BEGIN Data provided

/-- The bank that berth `n`'s lane uses. -/
def State.bankOf (s : State) (n : Nat) : Nat := s.bankOn n (s.get (F.LN_PHYS_LANE n))

/-- Tap count of a bank. -/
def State.taps (s : State) (b : Nat) : Nat := s.get { F.LN_BANK_LEN_TAPS with addr := bankAddr b 0x3001 }

/-- Tap `i` of a bank, signed. -/
def State.tap (s : State) (b i : Nat) : Int := sext 16 (s.get ⟨bankAddr b (0x3100 + i), 0, 16⟩)

/-- The power that a FIR of these taps passes at `i` ÷ 1,024 of its input rate, in units of 2⁻³² (R121). -/
def firPower (taps : List Int) (i : Nat) : Nat :=
  let z := turn 40 i 1024
  let h := taps.foldr (fun c a => (c * 65536 + (a.1 * z.1 - a.2 * z.2) / 2 ^ 40, (a.1 * z.2 + a.2 * z.1) / 2 ^ 40)) (0, 0)
  (h.1 * h.1 + h.2 * h.2).toNat

/-- The DVB channels (Table 10.1): output rate in Hz as a fraction, and the edges of the flat band and of the stop band in 10 kHz. -/
def dvbChannels : List ((Nat × Nat) × Nat × Nat) :=
  [((64000000, 7), 389, 457), ((8000000, 1), 340, 400), ((48000000, 7), 292, 343), ((40000000, 7), 243, 286), ((131000000, 71), 79, 92)]

/-- The DVB channel of a lane by its output rate, counted from 0 (R222). -/
def State.dvbChannel (s : State) (n : Nat) : Option Nat := dvbChannels.findIdx? (fun r => s.rateIs n r.1.1 r.1.2)

/-- Whether a berth's FIR meets the response of a channel (R222): within ±0.1 dB of its gain at 0 Hz in the flat band, and 50 dB below it in the
stop band, at 513 frequencies. Log entry 139: DESIGN CHOICE. -/
def State.firOk (s : State) (n pass stop : Nat) : Bool :=
  let b := s.bankOf n
  let taps := (List.range (s.taps b)).map (s.tap b)
  let dc := firPower taps 0
  let g := s.get (F.LN_CTRL_GROUP_SIZE n)
  dc != 0 && (List.range 513).all (fun i =>
    let p := firPower taps i
    let f := i * g * 9375
    (Nat.blt (pass * 10240) f || (Nat.ble (977237 * dc) (1000000 * p) && Nat.ble (1000000 * p) (1023293 * dc))) &&
    (Nat.blt f (stop * 10240) || Nat.ble (100000 * p) dc))

/-- The lane-rate, filter and setting conditions of a standard's admission (R167, R193, R222, R369). -/
def State.rateOk (s : State) (n : Nat) : Bool :=
  let std := s.std n
  if std = 1 then s.rateIs n 48000 1
  else if std = 2 then s.rateIs n 256000 1 && (s.get (F.FM_SVC2_AF_MODE n) == 0 || s.get (F.FM_SVC0_MODE n) == 2)
  else if std = 3 then s.rateIs n (if s.get (F.DRM_SVC0_RMODE n) = 5 then 192000 else 48000) 1
  else if std = 4 then s.rateIs n 2048000 1 && (s.get (F.DAB_SVC0_AF_MODE n) == 0 ||
    (s.get (F.LN_CTRL_GROUP_SIZE n) == 2 && s.get (F.LN_FIR_DECIM n) == 8))
  else if std = 5 || std = 6 then
    (match s.dvbChannel n with
     | some k => (k != 4 || std == 6) && s.firOk n ((dvbChannels.map (·.2.1)).getD k 0) ((dvbChannels.map (·.2.2)).getD k 0)
     | none => false)
  else if std = 7 then
    -- f_tune = f_c − FREQ × Δ within ±1 kHz of 863.1 MHz + 0.2 MHz × k, in units of 1/2^32 Hz (R118, R119, R247)
    let fc : Int := (2 * s.get (F.LN_CTRL_FIRST_BIN n) + s.get (F.LN_CTRL_GROUP_SIZE n) - 1 : Nat) * (2343750 : Int)
    let err : Int := (fc - (863100000 + 200000 * (s.get (F.PRX_SVC0_CHANNEL n) : Nat) : Nat)) * (4294967296 : Int) -
      sext 32 (s.get (F.LN_NCO_FREQ n)) * (2400000000 : Int)
    s.rateIs n 400000 1 && decide (-(1000 * 4294967296 : Int) ≤ err) && decide (err ≤ (1000 * 4294967296 : Int))
  else true

/-- Admission (R155): whether a berth's loads fit, its occupancy is at most 0.900, the counts of Table 7.8 hold and its rate suits
its standard. -/
def State.admissible (s : State) (n : Nat) : Bool :=
  let s := s.putBerth n { s.berth n with held := none, area := false }
  let own := s.loadsOf n
  let all := if s.following n then own.twice else own
  let std := s.std n
  let k := if s.following n then 2 else 1
  std != 0 &&
  (List.range 5).all (fun c => Nat.ble (s.admitted c + all.ofClass c) (s.get (F.ENG_CAP_CAP c))) &&
  Nat.ble own.omega6 5400 &&
  ((std != 5 && std != 6) || Nat.ble (s.countStd (fun x => x == 5 || x == 6) + 1) 6) &&
  (std != 4 || Nat.ble (s.countStd (· == 4) + k) 16) && (std != 3 || Nat.ble (s.countStd (· == 3) + k) 24) &&
  (std != 7 || Nat.ble (s.countStd (· == 7) + 1) 4) && s.rateOk n

/-- Shows the sums of `ENG_LOAD`. -/
def State.showLoads (s : State) : State := s.each (List.range 5) (fun c t => t.put (F.ENG_LOAD_SUM c) (t.admitted c))

/-- Shows a berth's own loads and occupancy. -/
def State.showOwn (s : State) (n : Nat) (l : Load) : State :=
  let s := (s.put (F.BTH_LOAD_A_FFT n) l.fft).put (F.BTH_LOAD_A_NARROW n) l.narrow
  let s := (s.put (F.BTH_LOAD_B_BLOCK n) l.block).put (F.BTH_LOAD_B_TRELLIS n) l.trellis
  (s.put (F.BTH_LOAD_C_LDPC n) l.ldpc).put (F.BTH_OCCUPANCY_OMEGA n) (ceilDiv l.omega6 6)

/-- Shows the loads that a berth's configuration asks now (R155). -/
def State.showLoad (s : State) (n : Nat) : State := s.showOwn n (s.loadsOf n)

/-- Reserves the loads of an admitted berth, its partner's with them in FOLLOW, and starts it: RUNNING where its lane runs, else
WAIT_LANE (R147, R155, R183). -/
def State.admitLoads (s : State) (n : Nat) : State :=
  let all := if s.following n then (s.loadsOf n).twice else s.loadsOf n
  let s := s.putBerth n { s.berth n with held := some all, shedding := false, survey := false, told := false, area := true }
  let s := (s.showLoads.showLoad n).down (F.BTH_CTRL_STOPPED n)
  s.put (F.BTH_STATUS_STATE n) (if s.on (F.LN_CTRL_STOPPED n) then bsWaitLane else bsRunning)

/-- The events of a refused admission (R155). -/
def State.admitRefused (s : State) (n : Nat) : State :=
  (s.up (F.BTH_EVENTS_ADMIT_REFUSED_EV n)).up F.ENG_STATUS_ADMIT_REFUSED_EV

/-- A berth's area of STORE is free: it has stopped (R223). -/
def State.freeArea (s : State) (n : Nat) : State := s.putBerth n { s.berth n with area := false, told := false }

/-- A berth's loads leave `ENG_LOAD`. -/
def State.freeLoads (s : State) (n : Nat) : State := (s.putBerth n { s.berth n with held := none }).showLoads
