/-- What `PLT_DUTY_USED` shows: U in 10 ms, rounded up. -/
def State.dutyUsedShown (s : State) : Nat := ceilDiv s.dutyUsed 1000

/-- What `PLT_DUTY_LEFT` shows: B_n − U in 10 ms, at least 0. -/
def State.dutyLeftShown (s : State) : Nat := (s.allowance false - s.dutyUsed) / 1000

/-- Changes the schedule, and the fill of hold 106 with it. -/
def State.putSchedule (s : State) (l : List TxReq) : State := (s.setSchedule l).holdFill 106 l.length

/-- Accepts a transmit request: it takes the next number of producer 0x64 (R360). -/
def State.txAccept (s : State) (r : TxReq) : State :=
  let data := r.payloads.flatten
  (s.numbered 0x64 data).putSchedule (s.schedule ++ [{ r with seq := (s.prod 0x64).next, copy := Copy.of data }])

/-- Whether the schedule has credit (Table 12.1, hold 106). -/
def State.txCredit (s : State) : Bool := Nat.blt s.schedule.length 32

/-- The request that a host's payload asks for; a payload that breaks Table 16.3, or needs more than one landing frame, is accepted
and ends MALFORMED (R360). Log entry 97: DEDUCED. -/
def State.hostRequest (s : State) (srcSeq : Nat) (cont : Bool) (d : List Byte) : TxReq :=
  let fl := byteAt d 2
  let rate := byteAt d 3
  let power := byteAt d 4
  let pre := byteAt d 5
  let ms := ofBe (slice d 6 2)
  let hold := ofBe (slice d 8 2)
  let len := ofBe (slice d 10 2)
  let ok := !cont && Nat.ble 12 d.length && byteAt d 0 == 0x61 && Nat.ble (byteAt d 1) 34 && Nat.blt fl 8 &&
    (Nat.ble rate 1 || rate == 0xFF) && (Nat.ble power 96 || power == 0xFF) && (inR 4 32 pre || pre == 0xFF) &&
    Nat.ble ms 1000 && Nat.ble hold 1000 && inR 1 2043 len && d.length == 12 + len
  { seq := 0, source := 0x63, srcSeq := srcSeq, urgent := ok && bit fl 1, malformed := !ok, channel := byteAt d 1,
    rate := if rate = 0xFF then s.get F.PLT_TX_CFG_RATE else rate,
    power := if power = 0xFF then s.get F.PLT_TX_CFG_POWER else power,
    preamble := if pre = 0xFF then s.get F.PLT_TX_CFG_PREAMBLE else pre,
    whiten := !bit fl 2, listenMs := if bit fl 0 then ms else 0,
    hold := if hold = 0 then s.get F.PLT_HOLD_LIMIT else hold,
    payloads := if ok then [slice d 12 len] else [], sent := 0, charged := false, attempts := 0, disturbed := false, entry := none,
    landed := if ok then [] else [srcSeq], copy := Copy.of [] }

/-- The frames of a relayed stream: one, or parts of 2,039 bytes behind a fragment header (R361). -/
def relayFrames (r : Relay) : List (List Byte) :=
  if r.fragment then
    let n := ceilDiv r.stream.length 2039
    (List.range n).map (fun i => r.ivTail ++ [BitVec.ofNat 8 i, BitVec.ofNat 8 n] ++ slice r.stream (2039 * i) 2039)
  else [r.stream]

/-- Whether a stream is within the limits of a relay (R361). -/
def relayFits (fragment : Bool) (len : Nat) : Bool := if fragment then Nat.ble len 32624 else Nat.ble len 2043

/-- A default request: channel and listening given, the rest from `PLT_TX_CFG` and `PLT_HOLD` (R361, R362). -/
def State.defaultRequest (s : State) (source srcSeq channel listenMs : Nat) (urgent : Bool) (frames : List (List Byte))
    (entry : Option Nat) : TxReq :=
  { seq := 0, source := source, srcSeq := srcSeq, urgent := urgent, malformed := false, channel := channel,
    rate := s.get F.PLT_TX_CFG_RATE, power := s.get F.PLT_TX_CFG_POWER, preamble := s.get F.PLT_TX_CFG_PREAMBLE,
    whiten := s.on F.PLT_TX_CFG_WHITEN, listenMs := listenMs, hold := s.get F.PLT_HOLD_LIMIT, payloads := frames,
    sent := 0, charged := false, attempts := 0, disturbed := false, entry := entry, landed := [], copy := Copy.of [] }

/-- The request of a relayed stream (R361). Log entry 95: DEDUCED. -/
def State.relayRequest (s : State) (r : Relay) : TxReq :=
  s.defaultRequest 0x62 r.srcSeq (s.get F.PLT_RELAY_CHANNEL) (s.get F.PLT_RELAY_LISTEN_MS) r.urgent (relayFrames r) none

/-- A periodic entry falls due: a request, or a skip where there is no credit or its last request is still there (R362). -/
def State.periodicDue (s : State) (e : Nat) : State :=
  match s.periodics[e]? with
  | none => s
  | some p =>
    if !(bit (s.get F.PLT_PERIODIC_EN_ENABLE) e) || !(s.serving || s.mode == .survey) || !s.domOn 7 then s
    else if s.sec % p.period != p.offset then s
    else if !s.txCredit || s.schedule.any (fun r => r.entry == some e) then s.up F.PLT_STATUS_PERIODIC_SKIP_EV
    else s.txAccept (s.defaultRequest 0x64 0 p.channel p.listenMs false [p.payload] (some e))

/-- The request served first: urgent ones in acceptance order, then the others (R363). -/
def State.txHead (s : State) : Option TxReq := (s.schedule.find? (·.urgent)).or s.schedule.head?

/-- The request that the schedule serves now. -/
def State.txNow (s : State) : Option TxReq := s.schedule.find? (fun r => r.seq == s.txAt.1)

/-- Changes the request with a number. -/
def State.txUpdate (s : State) (seq : Nat) (g : TxReq → TxReq) : State :=
  s.setSchedule (s.schedule.map (fun r => if r.seq == seq then g r else r))

/-- Results of a transmit request (Table 16.4). -/
def txSent : Nat := 0
/-- See `txSent`. -/
def txDisturbed : Nat := 1
/-- See `txSent`. -/
def txLate : Nat := 2
/-- See `txSent`. -/
def txNoBudget : Nat := 3
/-- See `txSent`. -/
def txBusy : Nat := 4
/-- See `txSent`. -/
def txMalformed : Nat := 5
/-- See `txSent`. -/
def txCut : Nat := 6
/-- See `txSent`. -/
def txDisabled : Nat := 7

END Data provided

An exact copy of the lines above, from the one containing "let fc : Int" down to the one containing "((std != 5 && std" and including both, is the whole answer; retype it and nothing else.

• Exercise result:
    let fc : Int := (2 * s.get (F.LN_CTRL_FIRST_BIN n) + s.get (F.LN_CTRL_GROUP_SIZE n) - 1 : Nat) * (2343750 : Int)
    let err : Int := (fc - (863100000 + 200000 * (s.get (F.PRX_SVC0_CHANNEL n) : Nat) : Nat)) * (4294967296 : Int) -
      sext 32 (s.get (F.LN_NCO_FREQ n)) * (2400000000 : Int)
    s.rateIs n 400000 1 && decide (-(1000 * 4294967296 : Int) ≤ err) && decide (err ≤ (1000 * 4294967296 : Int))
  else true

/-- Admission (R155): whether a berth's loads fit, its occupancy is at most 0.900, the counts of Table 7.8 hold and its rate suits
its standard. -/
def State.admissible (s : State) (n : Nat) : Bool :=
  let s := s.putBerth n { s.berth n with held := none, area := false }
  let own := s.loadsOf n
  let all := if s.following n then own.twice else own
  let std := s.std n
  let k := if s.following n then 2 else 1
  std != 0 &&
  (List.range 5).all (fun c => Nat.ble (s.admitted c + all.ofClass c) (s.get (F.ENG_CAP_CAP c))) &&
  Nat.ble own.omega6 5400 &&
  ((std != 5 && std != 6) || Nat.ble (s.countStd (fun x => x == 5 || x == 6) + 1) 6) &&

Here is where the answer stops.